In the latter half of the 1970s, heavy borrowing from transnational commercial banks,
multilateral organizations, and the United States and other countries masked problems that had
begun to appear on the economic horizon with the slowdown of the world economy. By 1976 the
Philippines was among the top 100 recipients of loans from the World Bank and was considered
a "country of concentration." Its balance of payments problem was solved and growth facilitated,
at least temporarily, but at the cost of having to service an external debt that rose from US$2.3
billion in 1970 to more than US$17.2 billion in 1980.

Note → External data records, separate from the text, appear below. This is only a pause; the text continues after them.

/-- Writes of two 8-bit views can be made in either order. -/
theorem setReg8_comm (s : State) {r r' : Reg8} (h : r ≠ r') (v w : Byte) :
    (s.setReg8 r v).setReg8 r' w = (s.setReg8 r' w).setReg8 r v := by
  refine state_ext (fun j => ?_) rfl rfl rfl
  simp only [rfByte_setReg8]
  by_cases hj : j = reg8Offset r
  · have : j ≠ reg8Offset r' := fun e => h (reg8Offset_injective (hj.symm.trans e))
    simp [hj, hj ▸ this]
  · simp [hj]

/-- F is a byte of no pair but AF (spec/10_state.md R31). -/
theorem f_outside_pair {r : Reg16} (h : r ≠ .af) :
    reg16HighOffset r ≠ reg8Offset .f ∧ reg16LowOffset r ≠ reg8Offset .f := by
  cases r <;> simp [reg16HighOffset, reg16LowOffset, reg8Offset] at h ⊢

theorem reg16_setF (s : State) {r : Reg16} (h : r ≠ .af) (v : Byte) : (s.setReg8 .f v).reg16 r = s.reg16 r := by
  obtain ⟨hhi, hlo⟩ := f_outside_pair h
  rw [reg16_setReg8, if_neg hhi, if_neg hlo]
  rfl

/-- A write of F and one of any pair but AF can be made in either order. -/
theorem setReg16_setF (s : State) {r : Reg16} (h : r ≠ .af) (v : Byte) (w : Word) :
    (s.setReg8 .f v).setReg16 r w = (s.setReg16 r w).setReg8 .f v := by
  obtain ⟨hhi, hlo⟩ := f_outside_pair h
  refine state_ext (fun j => ?_) rfl rfl rfl
  simp only [rfByte_setReg8, rfByte_setReg16]
  by_cases hj : j = reg8Offset .f
  · rw [if_pos hj, if_neg (hj ▸ hhi.symm), if_neg (hj ▸ hlo.symm), if_pos hj]
  · rw [if_neg hj, if_neg hj]

theorem patch_setF (v : Byte) : Patch (State.setReg8 · .f v) where
  mem _ := rfl
  mode _ := rfl
  reg8 _ _ hr := by rw [reg8_setReg8, if_neg hr]
  reg16 s _ hr := reg16_setF s hr v
  setReg8 s _ w hr := setReg8_comm s hr.symm v w
  setReg16 s _ w hr := setReg16_setF s hr v w
  setMem _ _ := rfl
  enterFaulted _ _ := rfl

/-- An instruction that does not write F passes an overwritten F with the old Zero on. -/
theorem exec_setF {s : State} {v : Byte} (hz : getFlag v .zero = s.flag .zero) {i : Instr} (hi : ¬WritesF i) :
    OutcomeRel (fun t t' => t' = t.setReg8 .f v) (exec i s) (exec i (s.setReg8 .f v)) := by
  by_cases hdi : i = .di
  · subst hdi
    rw [exec_di, exec_di]
    exact (patch_setF v).commit_advance s (s.setIme 0x00) 1
  · exact (patch_setF v).exec (by rw [flag_setReg8_f, hz]) hi hdi

/-- The other instructions leave F as it was: overwriting it with itself changes nothing. -/
theorem exec_f {s t : State} {i : Instr} (hi : ¬WritesF i) (h : exec i s = .next t) : t.reg8 .f = s.reg8 .f := by
  have hrel := exec_setF (s := s) (v := s.reg8 .f) rfl hi
  rw [setReg8_reg8] at hrel
  obtain ⟨t', ht', rfl⟩ := hrel.of_next t h
  have ht : t = t.setReg8 .f (s.reg8 .f) := Host.Outcome.next.inj (h.symm.trans ht')
  rw [ht, reg8_setReg8, if_pos rfl]

/-- Settles O37: every instruction but the three leaves F alone. -/
theorem onlyTheArithmeticGroupWritesF : Obligations.OnlyTheArithmeticGroupWritesF := by
  intro gk s t h hne
  obtain ⟨i, hi, hx⟩ := fetch_of_step_changes (p := (State.reg8 · .f)) (fun _ _ => rfl) h hne
  by_cases hw : WritesF i
  · cases hw with
    | xorAA => exact .inl hi
    | andD8 d8 => exact .inr (.inl ⟨d8, hi⟩)
    | cpD8 d8 => exact .inr (.inr ⟨d8, hi⟩)
  · exact absurd (exec_f hw hx) hne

There were internal problems as well, particularly in respect of the increasingly visible
mismanagement of crony enterprises. A financial scandal in January 1981 in which a
businessman fled the country with debts of an estimated P700 million required massive amounts
of emergency loans from the Central Bank of the Philippines and other government-owned
financial institutions to some eighty firms. The growth rate of GNP fell dramatically, and from
then the economic ills of the Philippines proliferated. In 1980 there was an abrupt change in
economic policy, related to the changing world economy and deteriorating internal conditions,
with the Philippine government agreeing to reduce the average level and dispersion of tariff rates
and to eliminate most quantitative restrictions on trade, in exchange for a US$200 million
structural adjustment loan from the World Bank. Whatever the merits of the policy shift, the
timing was miserable. Exports did not increase substantially, while imports increased
dramatically. The result was growing debt-service payments; emergency loans were forthcoming,
but the hemorrhaging did not cease.
It was in this environment in August 1983 that President Marcos's foremost critic, former
Senator Benigno Aquino, returned from exile and was assassinated. The country was thrown into
an economic and political crisis that resulted eventually, in February 1986, in the ending of
Marcos's twenty-one-year rule and his flight from the Philippines. In the meantime, debt
repayment had ceased. Real GNP fell more than 11 percent before turning back up in 1986, and
real GNP per capita fell 17 percent from its high point in 1981. In 1990 per capita real GNP was
still 7 percent below the 1981 level.